Please merge run_inference.sh and run_trian.sh into a single file, i.e., run.sh, and provide a recipe for NaturalSpeech2.

Please merge run_inference.sh and run_trian.sh into a single file, i.e., run.sh, and provide a recipe for NaturalSpeech2.

Same suggestions.

lmxue · 2023-12-18T04:36:28Z

models/tts/naturalspeech2/base_trainer.py

What's the difference between this trainer and TTS trainer in models/tts/base/tts_trainer.py?

Because some initialization is useless for ns2. I don't want to inherit TTS trainer.

lmxue · 2023-12-18T04:40:05Z

models/tts/naturalspeech2/ns2_trainer.py

Why doesn't the NS2 trainer directly inherit TTS trainer (defined in models/tts/base/tts_trainer.py) but instead inherit a newly defined trainer that is similar to the TTS trainer?

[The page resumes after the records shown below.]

-- ==== Sys2Proof/Laws/Bits.lean ====
section
/-! SUPPORT. Laws of bit sequences and their packing (R11, R41, R52, R53). -/

namespace Sys2Proof.Laws

open Sys2Proof.Machine

/-! ## value -/

@[simp] theorem value_nil : value [] = 0 := rfl

theorem foldl_value (q : List Bool) (a : Nat) :
    q.foldl (fun acc b => 2 * acc + b.toNat) a = a * 2 ^ q.length + value q := by
  induction q generalizing a with
  | nil => simp [value]
  | cons b q ih =>
    simp only [List.foldl_cons, value, List.length_cons]
    rw [ih, ih (2 * 0 + b.toNat)]
    ring

theorem value_cons (b : Bool) (q : List Bool) :
    value (b :: q) = b.toNat * 2 ^ q.length + value q := by
  have h := foldl_value q (2 * 0 + b.toNat)
  simpa [value] using h

theorem value_append (p q : List Bool) : value (p ++ q) = value p * 2 ^ q.length + value q := by
  rw [value, List.foldl_append, foldl_value]
  rfl

theorem value_lt (q : List Bool) : value q < 2 ^ q.length := by
  induction q with
  | nil => simp
  | cons b q ih =>
    have hb : b.toNat ≤ 1 := Bool.toNat_le b
    have := Nat.mul_le_mul_right (2 ^ q.length) hb
    rw [value_cons, List.length_cons, Nat.pow_succ]
    omega

/-- Bit j of a sequence, counted from its first bit, is bit |q| - 1 - j of its value. -/
theorem testBit_value (q : List Bool) (j : Nat) (h : j < q.length) :
    (value q).testBit (q.length - 1 - j) = q[j] := by
  induction q generalizing j with
  | nil => simp at h
  | cons b q ih =>
    have hv := value_lt q
    rw [value_cons]
    cases j with
    | zero =>
      simp only [List.length_cons, Nat.add_sub_cancel, Nat.sub_zero, List.getElem_cons_zero]
      rw [Nat.mul_comm, Nat.testBit_two_pow_mul_add _ hv]
      cases b <;> simp
    | succ j =>
      have hj : j < q.length := by simpa using h
      have e : (b :: q).length - 1 - (j + 1) = q.length - 1 - j := by
        simp only [List.length_cons]; omega
      rw [e, Nat.mul_comm, Nat.testBit_two_pow_mul_add _ hv, if_pos (by omega)]
      simpa using ih j hj

/-- Two sequences of one length with one value are the same. -/
theorem value_inj {p q : List Bool} (hl : p.length = q.length) (h : value p = value q) : p = q := by
  apply List.ext_getElem hl
  intro j h1 h2
  rw [← testBit_value p j h1, ← testBit_value q j h2, hl, h]

/-! ## Bytes -/

@[simp] theorem length_bitsOf (b : Byte) : (bitsOf b).length = 8 := rfl

theorem bitsOf_getElem (b : Byte) (j : Nat) (h : j < 8) :
    (bitsOf b)[j]'(by simpa using h) = b.getLsbD (7 - j) := by
  rcases j with _ | _ | _ | _ | _ | _ | _ | _ | j <;> first | rfl | omega

/-- bitsOf undoes byteOf on a sequence of length 8. -/
theorem bitsOf_byteOf (q : List Bool) (h : q.length = 8) : bitsOf (byteOf q) = q := by
  apply List.ext_getElem (by simp [h])
  intro j h1 h2
  have hj : j < 8 := by simpa using h1
  rw [bitsOf_getElem _ j hj, byteOf, BitVec.getLsbD_ofNat, ← testBit_value q j h2, h]
  simp; omega

/-- byteOf undoes bitsOf. -/
theorem byteOf_bitsOf (b : Byte) : byteOf (bitsOf b) = b := by
  apply BitVec.eq_of_getLsbD_eq
  intro i hi
  rw [byteOf, BitVec.getLsbD_ofNat]
  have h := testBit_value (bitsOf b) (7 - i) (by simp; omega)
  rw [bitsOf_getElem _ _ (by omega), length_bitsOf, show 8 - 1 - (7 - i) = i by omega] at h
  simp [h, hi]

/-! ## Whole bytes and the leftover (R95) -/

@[simp] theorem length_wholeBytes (t : List Bool) : (wholeBytes t).length = t.length / 8 := by
  simp [wholeBytes]

@[simp] theorem length_leftover (t : List Bool) : (leftover t).length = t.length % 8 := by
  simp only [leftover, List.length_drop]
  omega

theorem length_leftover_lt (t : List Bool) : (leftover t).length < 8 := by
  rw [length_leftover]; omega

theorem flatMap_chunks (t : List Bool) (m : Nat) (h : 8 * m ≤ t.length) :
    ((List.range m).map (fun k => byteOf ((t.drop (8 * k)).take 8))).flatMap bitsOf =
      t.take (8 * m) := by
  induction m with
  | zero => simp
  | succ m ih =>
    have h8 : ((t.drop (8 * m)).take 8).length = 8 := by
      simp only [List.length_take, List.length_drop]; omega
    rw [List.range_succ, List.map_append, List.flatMap_append, ih (by omega)]
    simp only [List.map_cons, List.map_nil, List.flatMap_cons, List.flatMap_nil, List.append_nil]
    rw [bitsOf_byteOf _ h8, show 8 * (m + 1) = 8 * m + 8 by ring, List.take_add]

/-- R52, R95: the whole bytes, unpacked, then the leftover, are the sequence itself. -/
theorem unpack_wholeBytes (t : List Bool) : (wholeBytes t).flatMap bitsOf ++ leftover t = t := by
  rw [wholeBytes, flatMap_chunks t _ (by omega), leftover, List.take_append_drop]

/-! ## Pending bits (R41) -/

@[simp] theorem length_pendingBits (s : State) : (pendingBits s).length = s.encNpend.toNat := by
  simp [pendingBits]

theorem length_pendingBits_lt (s : State) : (pendingBits s).length < 8 := by
  rw [length_pendingBits]; exact s.encNpend.isLt

/-- What `setPending` stores, `pendingBits` gives back. -/
theorem pendingBits_setPending (r : List Bool) (s : State) (h : r.length < 8) :
    pendingBits (setPending r s) = r := by
  have hn : (BitVec.ofNat 3 r.length).toNat = r.length := by
    rw [BitVec.toNat_ofNat]; exact Nat.mod_eq_of_lt h
  apply List.ext_getElem
  · rw [length_pendingBits]; exact hn
  · intro j h1 h2
    simp only [pendingBits, setPending, hn, List.getElem_map, List.getElem_range]
    rw [BitVec.getLsbD_ofNat, testBit_value r j h2]
    simp; omega

end Sys2Proof.Laws
end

Why doesn't the NS2 trainer directly inherit TTS trainer (defined in models/tts/base/tts_trainer.py) but instead inherit a newly defined trainer that is similar to the TTS trainer?

Same question

lmxue · 2023-12-18T04:41:57Z

models/tts/naturalspeech2/prior_encoder.py

It would be better to move this module to the directory of modules/encoder or modules/naturalspech2

why? Prior encoder and diffusion are also parts of NS2 models.

I'm not sure about your discussions. A general advice: if prior_encoder.py can be used commonly for other model except for ns2, then you need to move it into modules.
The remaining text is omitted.